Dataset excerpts
-- ==== Sys2Proof/Machine/Operands.lean ====
section
/-! DEFINITION. Operand forms: element loops from ESTART, active elements, the type a brick instruction depends on, element
addresses in memory (07 R181, R182, R187), and the scalar memory operand. -/

namespace Sys2Proof.Machine

/-- A step of element e: a trap there that names no stop point names e (R102, R263). -/
def atElement {α : Type} (e : Nat) (m : M α) : M α :=
  tryCatch m fun st => do
    match st with
    | .trap t => throw (.trap { t with estart := some (t.estart.getD e) })
    | st => throw st

/-- A stop found while something of element e is done reports e as its stop point, whatever it named (R191). -/
def stopAt {α : Type} (e : Nat) (m : M α) : M α :=
  tryCatch m fun st => do
    match st with
    | .trap t => throw (.trap { t with estart := some e })
    | st => throw st

/-- ESTART := 0 at the end of an instruction of the first two classes (R470). -/
def clearEstart : M Unit := modMe fun q => { q with estart := 0 }

/-- The element width of VTYPE in bits. -/
def Seq.sew (q : Seq) : Nat := 8 * 2 ^ (q.sewCode % 4)

/-- Ill-formed type (R188, R248): TVAL is VTYPE, ESTART unchanged. -/
def illFormedType (q : Seq) : Trap := { cause := 0x05, tval := q.vtype }

/-- An instruction that depends on VTYPE. -/
def needVtype : M Unit := do
  let q ← mySeq
  if q.ill then stopTrap (illFormedType q)

/-- One whose TY must have the width of SEW as well. An ill-formed type is reported before an empty source with W = 1 (DESIGN CHOICE:
log 132). -/
def needType (ty : Ty) : M Unit := do
  let q ← mySeq
  if q.ill || ty.width != q.sew then stopTrap (illFormedType q)

/-- Whether element e is active under a mask (R188, R264). -/
def Seq.active (q : Seq) (me : Bool) (msel : BitVec 3) (e : Nat) : Bool := !me || (q.mask msel.toNat).getLsbD e

/-- The active elements from ESTART to VL - 1, ascending. -/
def Seq.activeFrom (q : Seq) (me : Bool) (msel : BitVec 3) : List Nat :=
  let e0 := q.estart.toNat
  (upFrom e0 (q.vl - e0)).filter (q.active me msel)

/-- Coordinates of an element in the brick's shape (R187). -/
def Seq.coord (q : Seq) (e : Nat) : Nat × Nat × Nat :=
  (e % 2 ^ q.lbx, e / 2 ^ q.lbx % 2 ^ q.lby, e / 2 ^ (q.lbx + q.lby))

/-! Element addresses. -/

/-- The memory width in bits of an MW code for a type (R181). -/
def mwBits (mw : Nat) (ty : Ty) : Nat :=
  match mw with
  | 0 => ty.width
  | 1 => 8 | 2 => 16 | 3 => 32 | 4 => 64 | 5 => 4
  | _ => 3

/-- Elements in a 64 KiB unit (R181). -/
def epp (w : Nat) : Nat := elementsPer64K w

/-- Whether a base is aligned for a memory width (R182). -/
def baseAligned (va w : Nat) : Bool :=
  let o := va % 65536
  if w = 4 then true else if w = 3 then o % 64 == 0 else o % (w / 8) == 0

/-- `ea_of` (R182). -/
def eaOf (va w : Nat) : Nat :=
  let u := va / 65536 % 2 ^ 40
  let o := va % 65536
  if w = 4 then u * epp w + 2 * o else if w = 3 then u * epp w + 160 * (o / 64) else u * epp w + o / (w / 8)

/-- The VA of an element: its unit and the first byte of its place in logical order (R103, R182). Under GEO col its slot lies elsewhere
in the page; R103 asks for "the element's VA", and the model takes the one of the element's address (log 13). -/
def eaVa (ea w : Nat) : Nat :=
  ea / epp w % 2 ^ 40 * 65536 + (slotPlace w (ea % epp w)).1

/-- The page formats that a memory width may touch besides raw (R181). -/
def mwFormat (w fmt : Nat) : Bool :=
  match w with
  | 8 => fmt ∈ [5, 6, 8]
  | 16 => fmt ∈ [3, 4, 11]
  | 32 => fmt ∈ [2, 12]
  | 64 => fmt ∈ [1, 13]
  | 4 => fmt ∈ [7, 9]
  | _ => fmt == 10

/-- A leaf that an element of width w and type ty may not touch (R181, R194). -/
def badFormat (w : Nat) (ty : Ty) (l : Leaf) : Bool :=
  (if l.pte.fmt = 0 then w != ty.width else !mwFormat w l.pte.fmt) || (l.pte.ic && l.pte.scf != 0)

/-- The signed sum of an element address, modulo 2^40·epp (R187). -/
def eaSum (w base : Nat) (off : Int) : Nat := ((base + off) % (2 ^ 40 * epp w : Nat)).toNat

/-- How a brick memory instruction forms its addresses (R187). -/
inductive AddrForm where
  | unit
  | shaped (py pz : Nat)
  | strided (sx sy sz : Int)
  | indexed (b : Nat)
deriving DecidableEq, Repr

/-- The offset of element e from the base, in elements. -/
def Seq.elemOffset (q : Seq) (f : AddrForm) (e : Nat) : Int :=
  let (x, y, z) := q.coord e
  match f with
  | .unit => (e : Int)
  | .shaped py pz => ((x + py * y + pz * z : Nat) : Int)
  | .strided sx sy sz => x * sx + y * sy + z * sz
  | .indexed b => sext q.sew (q.elem b e).toNat

/-- The buffer that serves a form (R100). -/
def AddrForm.buffer : AddrForm → Buffer
  | .unit => .unit
  | .shaped _ _ | .strided _ _ _ => .l1
  | .indexed _ => .gather

/-- The misaligned fault (R182, R184). -/
def misaligned (kind va e : Nat) : Trap := xtrap 0x0D 0 kind va e

/-- A brick source: full, by its W bit (R35). -/
def needBrick (a : Src) : M Unit := needFull .brick a

/-- A brick destination. -/
def needBrickDest (d : Reg) : M Unit := needWritable .brick d

/-- A long-latency brick result whose elements stand: the brick is empty, its slivers pending (R34, R36). -/
def brickPending (d : Reg) (es : List Nat) : M Unit := do
  let t := (← get).cycle
  modMe fun q =>
    { (q.setEmpty .brick d) with
      outst := q.outst ++ [(.brick, d, t)]
      pend := es.foldl (fun p e => NMap.set p (1024 * d.toNat + e / 8) ()) q.pend }

end Sys2Proof.Machine
end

• Activity:
Once the records are read, print each of them exactly as written.

• Answer to this task:
-- ==== Sys2Proof/Machine/Operands.lean ====
section
/-! DEFINITION. Operand forms: element loops from ESTART, active elements, the type a brick instruction depends on, element
addresses in memory (07 R181, R182, R187), and the scalar memory operand. -/

namespace Sys2Proof.Machine

/-- A step of element e: a trap there that names no stop point names e (R102, R263). -/
def atElement {α : Type} (e : Nat) (m : M α) : M α :=
  tryCatch m fun st => do
    match st with
    | .trap t => throw (.trap { t with estart := some (t.estart.getD e) })
    | st => throw st

/-- A stop found while something of element e is done reports e as its stop point, whatever it named (R191). -/
def stopAt {α : Type} (e : Nat) (m : M α) : M α :=
  tryCatch m fun st => do
    match st with
    | .trap t => throw (.trap { t with estart := some e })
    | st => throw st

/-- ESTART := 0 at the end of an instruction of the first two classes (R470). -/
def clearEstart : M Unit := modMe fun q => { q with estart := 0 }

/-- The element width of VTYPE in bits. -/
def Seq.sew (q : Seq) : Nat := 8 * 2 ^ (q.sewCode % 4)

/-- Ill-formed type (R188, R248): TVAL is VTYPE, ESTART unchanged. -/
def illFormedType (q : Seq) : Trap := { cause := 0x05, tval := q.vtype }

/-- An instruction that depends on VTYPE. -/
def needVtype : M Unit := do
  let q ← mySeq
  if q.ill then stopTrap (illFormedType q)

/-- One whose TY must have the width of SEW as well. An ill-formed type is reported before an empty source with W = 1 (DESIGN CHOICE:
log 132). -/
def needType (ty : Ty) : M Unit := do
  let q ← mySeq
  if q.ill || ty.width != q.sew then stopTrap (illFormedType q)

/-- Whether element e is active under a mask (R188, R264). -/
def Seq.active (q : Seq) (me : Bool) (msel : BitVec 3) (e : Nat) : Bool := !me || (q.mask msel.toNat).getLsbD e

/-- The active elements from ESTART to VL - 1, ascending. -/
def Seq.activeFrom (q : Seq) (me : Bool) (msel : BitVec 3) : List Nat :=
  let e0 := q.estart.toNat
  (upFrom e0 (q.vl - e0)).filter (q.active me msel)

/-- Coordinates of an element in the brick's shape (R187). -/
def Seq.coord (q : Seq) (e : Nat) : Nat × Nat × Nat :=
  (e % 2 ^ q.lbx, e / 2 ^ q.lbx % 2 ^ q.lby, e / 2 ^ (q.lbx + q.lby))

/-! Element addresses. -/

/-- The memory width in bits of an MW code for a type (R181). -/
def mwBits (mw : Nat) (ty : Ty) : Nat :=
  match mw with
  | 0 => ty.width
  | 1 => 8 | 2 => 16 | 3 => 32 | 4 => 64 | 5 => 4
  | _ => 3

/-- Elements in a 64 KiB unit (R181). -/
def epp (w : Nat) : Nat := elementsPer64K w

/-- Whether a base is aligned for a memory width (R182). -/
def baseAligned (va w : Nat) : Bool :=
  let o := va % 65536
  if w = 4 then true else if w = 3 then o % 64 == 0 else o % (w / 8) == 0

/-- `ea_of` (R182). -/
def eaOf (va w : Nat) : Nat :=
  let u := va / 65536 % 2 ^ 40
  let o := va % 65536
  if w = 4 then u * epp w + 2 * o else if w = 3 then u * epp w + 160 * (o / 64) else u * epp w + o / (w / 8)

/-- The VA of an element: its unit and the first byte of its place in logical order (R103, R182). Under GEO col its slot lies elsewhere
in the page; R103 asks for "the element's VA", and the model takes the one of the element's address (log 13). -/
def eaVa (ea w : Nat) : Nat :=
  ea / epp w % 2 ^ 40 * 65536 + (slotPlace w (ea % epp w)).1

/-- The page formats that a memory width may touch besides raw (R181). -/
def mwFormat (w fmt : Nat) : Bool :=
  match w with
  | 8 => fmt ∈ [5, 6, 8]
  | 16 => fmt ∈ [3, 4, 11]
  | 32 => fmt ∈ [2, 12]
  | 64 => fmt ∈ [1, 13]
  | 4 => fmt ∈ [7, 9]
  | _ => fmt == 10

/-- A leaf that an element of width w and type ty may not touch (R181, R194). -/
def badFormat (w : Nat) (ty : Ty) (l : Leaf) : Bool :=
  (if l.pte.fmt = 0 then w != ty.width else !mwFormat w l.pte.fmt) || (l.pte.ic && l.pte.scf != 0)

/-- The signed sum of an element address, modulo 2^40·epp (R187). -/
def eaSum (w base : Nat) (off : Int) : Nat := ((base + off) % (2 ^ 40 * epp w : Nat)).toNat

/-- How a brick memory instruction forms its addresses (R187). -/
inductive AddrForm where
  | unit
  | shaped (py pz : Nat)
  | strided (sx sy sz : Int)
  | indexed (b : Nat)
deriving DecidableEq, Repr

/-- The offset of element e from the base, in elements. -/
def Seq.elemOffset (q : Seq) (f : AddrForm) (e : Nat) : Int :=
  let (x, y, z) := q.coord e
  match f with
  | .unit => (e : Int)
  | .shaped py pz => ((x + py * y + pz * z : Nat) : Int)
  | .strided sx sy sz => x * sx + y * sy + z * sz
  | .indexed b => sext q.sew (q.elem b e).toNat

/-- The buffer that serves a form (R100). -/
def AddrForm.buffer : AddrForm → Buffer
  | .unit => .unit
  | .shaped _ _ | .strided _ _ _ => .l1
  | .indexed _ => .gather

/-- The misaligned fault (R182, R184). -/
def misaligned (kind va e : Nat) : Trap := xtrap 0x0D 0 kind va e

/-- A brick source: full, by its W bit (R35). -/
def needBrick (a : Src) : M Unit := needFull .brick a

/-- A brick destination. -/
def needBrickDest (d : Reg) : M Unit := needWritable .brick d

/-- A long-latency brick result whose elements stand: the brick is empty, its slivers pending (R34, R36). -/
def brickPending (d : Reg) (es : List Nat) : M Unit := do
  let t := (← get).cycle
  modMe fun q =>
    { (q.setEmpty .brick d) with
      outst := q.outst ++ [(.brick, d, t)]
      pend := es.foldl (fun p e => NMap.set p (1024 * d.toNat + e / 8) ()) q.pend }

end Sys2Proof.Machine
end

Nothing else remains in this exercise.